My bf and I have been dating 1 year. We want to finally meet in person and for him to get to know my family. He is Sri Lankan and I will be going there to meet his family next year. We want to spend Christmas together so the deadline is coming up. I want to know if I can get him a visa as a sponsor? If not how can I help him get a visa? The Australian embassy in Sri Lanka said I can help him get one and I don't know where to start. Please help


----------



## GingerYang (Sep 22, 2017)

If you are not married, I guess visitor visa is a good idea.


----------



## AussieNeko (Sep 24, 2017)

How would I go about getting one for him? Like how can I aid him in getting one?

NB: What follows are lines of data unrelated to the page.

theorem execRetrainEnd_eq (hlive : s.inReset = false) (hm : m < 16) (hre : (s.mod m).retrain = some r) : execRetrainEnd m s = .next
    (if r.phase7 && r.gotFlit && s.pwr.st == 4 then s.exitHold m
     else if r.phase7 && r.gotFlit then
       (((((if r.planned then s.thaw m r else s).updMod m fun x => { x.repeatAll with prob := some 65536 }).modUp m).gapThaw).lateFrost m)
     else s) := by
  rw [execRetrainEnd, liveWf_eq (decide_eq_true hm) hlive]
  simp only [hre]
  rfl

theorem execRetrainTimeout_eq (hlive : s.inReset = false) (hm : m < 16) {t : Nat} (hre : (s.mod m).retrain = some r)
    (hlim : r.limitFrom = some t) : execRetrainTimeout m s = .next (if t + s.dur 7200 ≤ s.now then s.modDown m else s) := by
  rw [execRetrainTimeout, liveWf_eq (decide_eq_true hm) hlive, hre, Option.bind_some, hlim]

end

theorem State.wantRetrain_ignored (hcan : s.canRetrain m = false) (reason : Nat) : s.wantRetrain m reason = s :=
  if_pos (by rw [hcan]; rfl)

theorem State.wantRetrain_requests (hcan : s.canRetrain m = true) (hopen : s.openMode = false) (hst : (s.mod m).st ≠ .fallow) (reason : Nat) :
    s.wantRetrain m reason = s.requestRetrain m reason := by
  rw [State.wantRetrain, hcan, hopen, if_neg hst]
  rfl

/-- Settles O45: the peer's request, the own one's answer and repetition, the end and the limit. -/
theorem retrainHandshake : Obligations.RetrainHandshake := by
  unfold Obligations.RetrainHandshake
  intro s m hlive hm
  refine ⟨fun f g fixed q h htype hsub => ?_, fun x r h hre hmine hans => ⟨_, h.retrain_answers hm hre hmine hans, ?_⟩, fun r hre =>
    ⟨fun hmine hans hdue => execRetrainReqResend_sends hlive hm hre hmine hans hdue, fun h7 hgot hst => ?_, fun h7 hgot hst => ?_, fun h => ?_⟩,
    fun r t hre hlim => ⟨fun hdue => ?_, fun hnot => ?_⟩, fun hready hcan => ?_, fun hready hcan hopen hst => ?_⟩
  · intro u k r reason
    exact ⟨fun hcan hopen => (h.rxCtrl htype hsub _).trans (congrArg Host.Outcome.next (State.joinRetrain_joins (s := u) hcan hopen reason)),
      fun hcan => (h.rxCtrl htype hsub _).trans (congrArg Host.Outcome.next (State.joinRetrain_ignored (s := u) hcan reason))⟩
  · obtain ⟨hmods, hregs⟩ := s.updMod_frame m fun y => { y with retrain := some { r with answered := true, limitFrom := some s.now } }
    rw [State.mod_updMod_same]
    exact ⟨rfl, hmods, hregs⟩
  · refine (execRetrainEnd_eq hlive hm hre).trans (congrArg Host.Outcome.next ?_)
    rw [h7, hgot, beq_false_of_ne hst]
    rfl
  · refine (execRetrainEnd_eq hlive hm hre).trans (congrArg Host.Outcome.next ?_)
    rw [h7, hgot, hst]
    rfl
  · have hoff : (r.phase7 && r.gotFlit) = false := by
      rcases h with h | h
      · rw [h, Bool.false_and]
      · rw [h, Bool.and_false]
    refine (execRetrainEnd_eq hlive hm hre).trans (congrArg Host.Outcome.next ?_)
    rw [hoff]
    rfl
  · exact (execRetrainTimeout_eq hlive hm hre hlim).trans (congrArg Host.Outcome.next (if_pos hdue))
  · exact (execRetrainTimeout_eq hlive hm hre hlim).trans (congrArg Host.Outcome.next (if_neg (by omega)))
  · exact (portCmdWf_ready (decide_eq_true hm) hready _).trans (by rw [State.wantRetrain_ignored (s := s.accessed) hcan]; rfl)
  · exact (portCmdWf_ready (decide_eq_true hm) hready _).trans (by rw [State.wantRetrain_requests (s := s.accessed) hcan hopen hst])

/-! ## The link's timers -/

theorem Mod.ackNow_acks (x : Mod) (now : Nat) : (x.ackNow now).a = x.p ∧ (x.ackNow now).ackAt = none := by
  unfold Mod.ackNow Mod.noteHdr
  split
  · exact ⟨rfl, rfl⟩
  · exact ⟨rfl, rfl⟩

theorem execAckTimer_eq (hlive : s.inReset = false) (hm : m < 16) {t : Nat} (hack : (s.mod m).ackAt = some t) :
    execAckTimer m s = .next (if t + s.rf 0x20000 23 16 ≤ s.now then s.updMod m (·.ackNow s.now) else s) := by
  rw [execAckTimer, liveWf_eq (decide_eq_true hm) hlive, hack]

theorem execCreditTimer_eq (hlive : s.inReset = false) : execCreditTimer s = .next
    (if s.onOff || s.linkDownNow || !s.creditOwed then s
     else if s.openMode then { (s.sendMgmt1 2 0 s.creditBytes).creditSent with credLast := s.now }
     else { s with credDue := true, credLast := s.now }) := by
  rw [execCreditTimer, live_eq hlive]

section
variable {u : List Byte}

theorem unitWf_of (hm : m < 16) (hlen : u.length = 244) : unitWf m u = true := by
  rw [unitWf, decide_eq_true hm, hlen]
  rfl

theorem execOpenDataUnit_takes (hlive : s.inReset = false) (hm : m < 16) (hlen : u.length = 244) (hopen : s.openMode = true)
    (hcarry : (s.mod m).carries = true) (htype : flitType u = 1) : execOpenDataUnit m u s = .next
      (s.takeArea m (flitStream u) (flitTc u) ((slice u 4 240).set 7 ((slice u 4 240).getD 7 0 ||| 0x20)) false (s.now + 8)) := by
  have hcond : (s.openMode && (s.mod m).carries && flitType u = 1) = true := by
    rw [hopen, hcarry, decide_eq_true htype]
    rfl
  rw [execOpenDataUnit, liveWf_eq (unitWf_of hm hlen) hlive]
  exact congrArg Host.Outcome.next (if_pos hcond)

theorem execOpenReservedUnit_counts (hlive : s.inReset = false) (hm : m < 16) (hlen : u.length = 244) (hopen : s.openMode = true)
    (hcarry : (s.mod m).carries = true) (htype : 2 ≤ flitType u) : execOpenReservedUnit m u s = .next s.protoErr := by
  rw [execOpenReservedUnit, liveWf_eq (unitWf_of hm hlen) hlive, hopen, hcarry, decide_eq_true htype]
  rfl

end
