/-- One grove: its tick counting (R24, R25), its carrier (R154 to R157) and its Firebreak (R201 to R210). -/
structure Grove where
  tick : Nat             -- low 8 bits of its tick number
  lastB : Nat            -- clk of the boundary last applied
  token : Bool           -- the token of the next boundary has arrived
  ownStep : Bool         -- a boundary passed without its token, and TOKEN_LATE has not been raised yet
  missing : Nat          -- consecutive boundaries without a token
  extrap : Bool
  carStart : Nat         -- clk at which the carrier counter was 0
  carPeriod : Nat        -- PERIOD, AUTOILV and OFFj in use by the counter (R155)
  carIlv : Bool
  carOff : Tab Nat
  carNo : Nat            -- carrier period number (R185)
  evOcc : List Nat       -- occurrences of events 0 to 5 since each last passed its prescaler (R157)
  evNext : List Nat      -- the instant from which the next occurrence of each event is looked for
  tripped : Bool
  safe : Bool            -- the safe levels have been reached (R202)
  tripAt : Nat
  causes : Nat
  first : Nat
  ttime : Nat
  ramp : Option Ramp
  held : Option Hold
  due : Nat              -- immediate causes found in this step, by bit
deriving DecidableEq, Repr

/-- An urgent request (R228): its coil, the converter it named, its gain and OSR codes. -/
structure Urgent where
  coil : Nat
  named : Nat
  gain : Nat
  osr : Nat
deriving DecidableEq, Repr

/-- A conversion that is sampling or whose result is in the filter: its entry word, entry index, coil where urgent. -/
structure Conversion where
  entry : Nat
  word : Word            -- ENTe as read at the start (R221)
  rerun : Bool
  urgent : Option Urgent
  tick : Nat             -- tags of R169 for an urgent conversion
  half : Nat
  dz : Nat
  startAt : Nat          -- clk of its start and of the end of its sampling (R219, R220)
  endAt : Nat
deriving DecidableEq, Repr

/-- One converter (R216 to R231). -/
structure Conv where
  run : Option Conversion      -- sampling
  filter : List Conversion     -- ended, result not yet ready, oldest first
  queue : List Urgent
  seqOn : Bool                 -- the sequence runs or is interrupted
  again : Option Nat           -- the aborted entry that repeats (R229)
  held : Bool                  -- a start is held (R223)
  entry : Nat                  -- entry running, or last run
  winPrev : Option Bool        -- condition of the last examined result since WIN.EN rose (R227)
  tickPre : Nat                -- boundaries since the last TICK trigger
deriving DecidableEq, Repr

/-- CONVCAL.STAT.STATE (R241). -/
inductive CalState where
  | none | running | calibrated | restored | failed | outwin | badsum | applying
deriving DecidableEq, Repr

/-- A back-EMF sample on its way to the Quills (R242). -/
structure Sample where
  coil : Nat             -- 0 A, 1 B
  half : Nat
  tag : Nat
  empty : Bool
  value : Int
  ovr : Bool
  gain : Nat
deriving DecidableEq, Repr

Also thank you for replying me ??


GingerYang said:


> If you are not married, I guess visitor visa is a good idea.


----------



## JandE (Jul 17, 2015)

Most people will do the standard visitor visa (not the sponsored one) but give a letter saying you will be covering all costs, including accommodation etc.
It can be worth saying that the trip is to get to know each other better.
In your case it would also be good to mention your own plan to go there next time.

Some people use migration agents even for visitor visas, if they find it complicated.


----------



## AussieNeko (Sep 24, 2017)

Do you think becausebor th country he comes from that a migration agent is needed? I'm still studying and a part time carer at times so imminent is hard for me and his money is going into coming here.


JandE said:


> Most people will do the standard visitor visa (not the sponsored one) but give a letter saying you will be covering all costs, including accommodation etc.
> It can be worth saying that the trip is to get to know each other better.
> In your case it would also be good to mention your own plan to go there next time.
> 
> Some people use migration agents even for visitor visas, if they find it complicated.


----------



## Skybluebrewer (Jan 15, 2016)

If money is an issue with using an agent for a visitor visa, you'd better start saving and studying if you plan on applying for a partner visa in the future.

I like to think of using an RMA as insurance. You may not need them if everything goes right but you'll wish you had one when things go wrong and with DIBP, your wallet will hurt when things go wrong.


----------